» Data for analysis:
BEGIN

/-- Settles O20: the patterns are equal domain by domain, FLOOR's because a correct result is unique;
and equal patterns are equal responses. -/
theorem fixedRulesEqualFixedModes : Obligations.FixedRulesEqualFixedModes := by
  refine ⟨fun f x hwf => ⟨⟨trunc_eq_rndm hwf x, ceil_eq_rndm hwf x, floor_eq_rndm hwf x,
    round_eq_rndm hwf x⟩, trunc_roundsTo hwf x, ceil_roundsTo hwf x, floor_roundsTo hwf x,
    round_roundsTo hwf x⟩, fun s hwf => ?_⟩
  have hanswer {y z : FpWord s.fmt} (h : y = z) :
      s.answer (floatResponse s.fmt y Signals.none) = s.answer (floatResponse s.fmt z Signals.none) := by
    rw [h]
  exact ⟨hanswer (trunc_eq_rndm hwf s.x), hanswer (ceil_eq_rndm hwf s.x),
    hanswer (floor_eq_rndm hwf s.x), hanswer (round_eq_rndm hwf s.x)⟩

/-- Settles O21: a correct result is integral, within one and its own rounding, and the two directed
rules give the floor and the ceiling of the value. -/
theorem fixedRulesEncloseAndRepeat : Obligations.FixedRulesEncloseAndRepeat := by
  intro f x hwf
  have htrunc := trunc_roundsTo hwf
  have hceil := ceil_roundsTo hwf
  have hfloor := floor_roundsTo hwf
  have hround := round_roundsTo hwf
  refine ⟨fun hx y hy => ?_, ⟨(htrunc x).again (htrunc _), (hceil x).again (hceil _),
    (hfloor x).again (hfloor _), (hround x).again (hround _)⟩,
    fun hx => ⟨(hfloor x).val_le hx, (hceil x).le_val hx⟩⟩
  obtain ⟨m, h⟩ : ∃ m, RoundsTo f m x y := by
    simp only [List.mem_cons, List.not_mem_nil, or_false] at hy
    obtain rfl | rfl | rfl | rfl := hy
    exacts [⟨_, htrunc x⟩, ⟨_, hceil x⟩, ⟨_, hfloor x⟩, ⟨_, hround x⟩]
  exact ⟨h.isFinite_eq.trans hx, h.integral hx, h.abs_sub_lt_one hx⟩

end Sys2Proof.Machine
end

section
/-!
RNDM on the two domains where it rounds (`42_mode_rounding.md` R92, R94).  The exponent of an infinity or
a NaN is above F, and that of a zero below −1, so the exponent says which operands do not pass through.
-/

namespace Sys2Proof.Machine

variable {f : Fmt} {x : FpWord f} (hwf : f.WF)
include hwf

theorem not_passesThrough_of_exponent_lt_F (hzero : isZero f x = false) (hF : exponent f x < f.F) :
    ¬ PassesThrough f x := by
  have hfin : isFinite f x = true := by
    refine isFinite_of_exponent_le hwf ?_
    obtain ⟨-, -, -, hbias⟩ := hwf
    omega
  rintro (hinf | hz | hlarge)
  · simp [isFinite, hinf] at hfin
  · simp [hzero] at hz
  · omega

theorem isZero_of_exponent_nonneg (hexp : 0 ≤ exponent f x) : isZero f x = false := by
  have hbias := f.three_le_bias hwf
  rw [Bool.eq_false_iff]
  intro hzero
  have := exponent_of_isZero hzero
  omega

theorem HasFraction.not_passesThrough (hx : HasFraction f x) : ¬ PassesThrough f x := by
  obtain ⟨hlo, hhi⟩ := hx
  exact not_passesThrough_of_exponent_lt_F hwf (isZero_of_exponent_nonneg hwf hlo) (by omega)

/-- A non-zero magnitude below one is rounded by the table of R92. -/
theorem rndm_eq_roundSmall (hzero : isZero f x = false) (hexp : exponent f x ≤ -1) (m : Mode) :
    rndm f x m = roundSmall f (sign f x) (exponent f x) (mant f x) m :=
  rndm_of_exponent_neg (not_passesThrough_of_exponent_lt_F hwf hzero (by omega)) hexp m

/-- A tie is not integral, because half a unit is more than nothing. -/
theorem truncBits_ne_of_tie (hx : HasFraction f x) (htie : rem f x = half f x) : truncBits f x ≠ x := by
  rw [Ne, ← integral_iff_truncBits hwf hx, integral_iff_rem hwf hx, htie]
  exact (Nat.two_pow_pos _).ne'

/-- A tie under NE is decided by R94. -/
theorem rndm_ne_of_tie (hx : HasFraction f x) (htie : rem f x = half f x) :
    rndm f x .ne =
      tieToEven f (sign f x) (exponent f x) (truncBits f x) (incAway f (truncBits f x) (trimOf f x))
        (trimOf f x) := by
  rw [rndm_of_hasFraction (hx.not_passesThrough hwf) hx, if_neg (truncBits_ne_of_tie hwf hx htie),
    roundLarge, htie, if_neg (lt_irrefl _), if_neg (lt_irrefl _)]

end Sys2Proof.Machine
end

section
/-!
The statements about the commands that round under a mode (`42_mode_rounding.md`).
-/

namespace Sys2Proof.Machine

/-- Settles O22: RNDM answers with a float response and no signal, and rounds correctly (R91). -/
theorem rndmRoundsUnderItsMode : Obligations.RndmRoundsUnderItsMode :=
  fun _ b m hwf => ⟨_, rfl, rndm_roundsTo hwf b.latch.x m⟩

/-- Settles O23: the exponent says that the operand does not pass through, and `small` is the table. -/
theorem belowOneFollowsTheTable : Obligations.BelowOneFollowsTheTable := by
  intro f x hwf hzero hexp
  have hsmall := rndm_eq_roundSmall hwf hzero hexp
  constructor <;> intro hs
  all_goals
    rw [hs] at hsmall
    exact ⟨hsmall .dn, hsmall .up, hsmall .tz, hsmall .na, hsmall .ne⟩

/-- Settles O24: the tie is R94's; at exponent 0 its literal is the neighbour away from zero, and above
that `trim` is the index of a mantissa bit. -/
theorem tieGoesToTheEvenNeighbour : Obligations.TieGoesToTheEvenNeighbour := by
  intro f x hwf hlo hhi htie
  have hx : HasFraction f x := ⟨hlo, hhi⟩
  have htrim := hx.trimOf_eq
  rw [rndm_ne_of_tie hwf hx htie, tieToEven]
  exact ⟨fun hexp => ⟨if_pos (.inl hexp), two_eq_incAway hwf hx hexp⟩,
    fun hexp => if_neg (by omega)⟩

/-- Settles O25: a correct result is less than one away and is its own rounding. -/
theorem rndmResultIsAFixedPoint : Obligations.RndmResultIsAFixedPoint := by
  intro f x m m' hwf
  have hround := rndm_roundsTo hwf x m
  exact ⟨hround, hround.abs_sub_lt_one, hround.again (rndm_roundsTo hwf _ m')⟩

/-- Settles O26: RNDC hands the sampled mode on to RNDM. -/
theorem rndcRoundsUnderTheAmbientMode : Obligations.RndcRoundsUnderTheAmbientMode := by
  intro f b m hwf hmode
  have hexec : exec .rndc ⟨f, b⟩ = exec (.rndm m) ⟨f, b⟩ := State.withAmbientMode_of_code _ _ m hmode
  exact ⟨hexec, hexec ▸ rndmRoundsUnderItsMode f b m hwf⟩

end Sys2Proof.Machine
end

section
/-!
The range tests of the bounded conversions (`43_bounded_conversion.md` R102, R103).  The exponent of an
integral value says how its magnitude stands to a power of two, and an integer below a power of two is
at most one less.
-/

namespace Sys2Proof.Machine

variable {f : Fmt} {r : FpWord f} (hwf : f.WF)

/-- The sign bit says on which side of zero the magnitude is taken. -/
theorem isNeg_cases (x : FpWord f) :
    (isNeg f x = false ∧ val f x = |val f x|) ∨ (isNeg f x = true ∧ val f x = -|val f x|) := by
  have hval := val_eq_signUnit_mul_abs x
  obtain ⟨hs, hu⟩ | ⟨hs, hu⟩ := sign_cases x
  · exact .inl ⟨by simp [isNeg, hs], by rwa [hu, Int.cast_one, one_mul] at hval⟩
  · exact .inr ⟨by simp [isNeg, hs], by rwa [hu, Int.cast_neg, Int.cast_one, neg_one_mul] at hval⟩

theorem Integral.abs_val_lt_two_pow_iff_le (hint : Integral f r) (n : ℕ) :
    |val f r| < 2 ^ n ↔ |val f r| ≤ 2 ^ n - 1 := by
  obtain ⟨k, hk⟩ := integral_iff_abs_val.mp hint
  rw [hk, le_sub_iff_add_le]
  exact_mod_cast Nat.lt_iff_add_one_le

include hwf

theorem abs_val_lt_two_pow_iff (r : FpWord f) (n : ℕ) : |val f r| < 2 ^ n ↔ exponent f r < n := by
  have hbias := f.three_le_bias hwf
  rw [← zpow_natCast, abs_val_lt_two_zpow_iff r (by omega)]

/-- Of the magnitudes of an exponent only the least is a power of two. -/
theorem abs_val_eq_two_pow_iff (r : FpWord f) (n : ℕ) :
    |val f r| = 2 ^ n ↔ exponent f r = n ∧ (mant f r).toNat = 0 := by
  have hbias := f.three_le_bias hwf
  have hleast (hexp : exponent f r = n) : |val f r| = 2 ^ n ↔ (mant f r).toNat = 0 := by
    rw [← abs_val_eq_two_zpow_exponent_iff (by omega), hexp, zpow_natCast]
  refine ⟨fun h => ?_, fun ⟨hexp, hmant⟩ => (hleast hexp).mpr hmant⟩
  have hge : (n : ℤ) ≤ exponent f r := by
    rw [← not_lt, ← abs_val_lt_two_pow_iff hwf, h]
    exact lt_irrefl _
  have hlt : exponent f r < (n + 1 : ℕ) := by
    rw [← abs_val_lt_two_pow_iff hwf, h]
    exact pow_lt_pow_right₀ one_lt_two n.lt_succ_self
  have hexp : exponent f r = n := by omega
  exact ⟨hexp, (hleast hexp).mp h⟩

/-- R102, at the width `n + 1`: a sign bit and `n` bits of magnitude. -/
theorem inSignedRange_iff (hint : Integral f r) (n : ℕ) :
    inSignedRange f r (n + 1) = true ↔ -(2 : ℚ) ^ n ≤ val f r ∧ val f r ≤ (2 : ℚ) ^ n - 1 := by
  have hpow : (1 : ℚ) ≤ 2 ^ n := one_le_pow₀ one_le_two
  have habs := abs_nonneg (val f r)
  have hwidth : ((n + 1 : ℕ) : ℤ) - 1 = n := by omega
  cases hzero : isZero f r with
  | true =>
    refine iff_of_true (if_pos hzero) ?_
    rw [val_of_isZero hzero]
    constructor <;> linarith
  | false =>
    obtain ⟨hneg, hval⟩ | ⟨hneg, hval⟩ := isNeg_cases r
    · have htest : inSignedRange f r (n + 1) = true ↔ |val f r| ≤ 2 ^ n - 1 := by
        simp [inSignedRange, hzero, hneg, ← abs_val_lt_two_pow_iff hwf,
          ← hint.abs_val_lt_two_pow_iff_le]
      rw [htest, hval, abs_abs, iff_and_self]
      intro
      linarith
    · have htest : inSignedRange f r (n + 1) = true ↔ |val f r| ≤ 2 ^ n := by
        simp [inSignedRange, hzero, hneg, le_iff_lt_or_eq, abs_val_lt_two_pow_iff hwf,
          abs_val_eq_two_pow_iff hwf]
      rw [htest, hval, neg_le_neg_iff, abs_neg, abs_abs, iff_self_and]
      intro
      linarith

/-- R103: a zero of either sign is in, and no other negative value. -/
theorem inUnsignedRange_iff (hint : Integral f r) (w : ℕ) :
    inUnsignedRange f r w = true ↔ 0 ≤ val f r ∧ val f r ≤ (2 : ℚ) ^ w - 1 := by
  cases hzero : isZero f r with
  | true =>
    refine iff_of_true (if_pos hzero) ?_
    rw [val_of_isZero hzero]
    exact ⟨le_rfl, sub_nonneg.mpr (one_le_pow₀ one_le_two)⟩
  | false =>
    obtain ⟨hneg, hval⟩ | ⟨hneg, hval⟩ := isNeg_cases r
    · have htest : inUnsignedRange f r w = true ↔ |val f r| ≤ 2 ^ w - 1 := by
        simp [inUnsignedRange, hzero, hneg, ← abs_val_lt_two_pow_iff hwf,
          ← hint.abs_val_lt_two_pow_iff_le]
      rw [htest, hval, abs_abs, and_iff_right (abs_nonneg _)]
    · have hpos := abs_val_pos hzero
      refine iff_of_false (by simp [inUnsignedRange, hzero, hneg]) fun ⟨hge, _⟩ => ?_
      linarith

end Sys2Proof.Machine
end

section
/-!
The bounded conversion (`43_bounded_conversion.md` R101, R108, R109).  Its range test asks of the rounded
pattern what the target domain asks of the rounded value, so it converts as R109 says; and a valid result
is inexact when rounding changed the operand, which it does exactly to what is not integral.
-/

namespace Sys2Proof.Machine

variable {f : Fmt} {m : Mode} {w : ℕ} {unsigned : Bool} {x y : FpWord f}

/-! ### The domain of a conversion -/

/-- The range test of the rounded pattern decides the target domain. -/
theorem rangeTest_iff_inDomain (hwf : f.WF) (hw : w ≠ 0) (hx : isFinite f x = true) :
    (if unsigned then inUnsignedRange f (rndm f x m) w else inSignedRange f (rndm f x m) w) = true ↔
      InDomain f m w unsigned x := by
  have hround := rndm_roundsTo hwf x m
  have hint := hround.integral hx
  obtain ⟨-, hval, -⟩ := hround.1 hx
  obtain ⟨n, rfl⟩ := Nat.exists_eq_add_of_le' (Nat.one_le_iff_ne_zero.mpr hw)
  rw [InDomain, and_iff_right (Nat.le_add_left 1 n), and_iff_right hx, Nat.add_sub_cancel]
  cases unsigned with
  | true =>
    rw [if_pos rfl, if_pos rfl, inUnsignedRange_iff hwf hint, hval]
    norm_cast
  | false =>
    rw [if_neg Bool.false_ne_true, if_neg Bool.false_ne_true, inSignedRange_iff hwf hint, hval]
    norm_cast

END

» Task directions: Take each line above that holds the string "toNat" and copy it.

» Result of the task:
    |val f r| = 2 ^ n ↔ exponent f r = n ∧ (mant f r).toNat = 0 := by
  have hleast (hexp : exponent f r = n) : |val f r| = 2 ^ n ↔ (mant f r).toNat = 0 := by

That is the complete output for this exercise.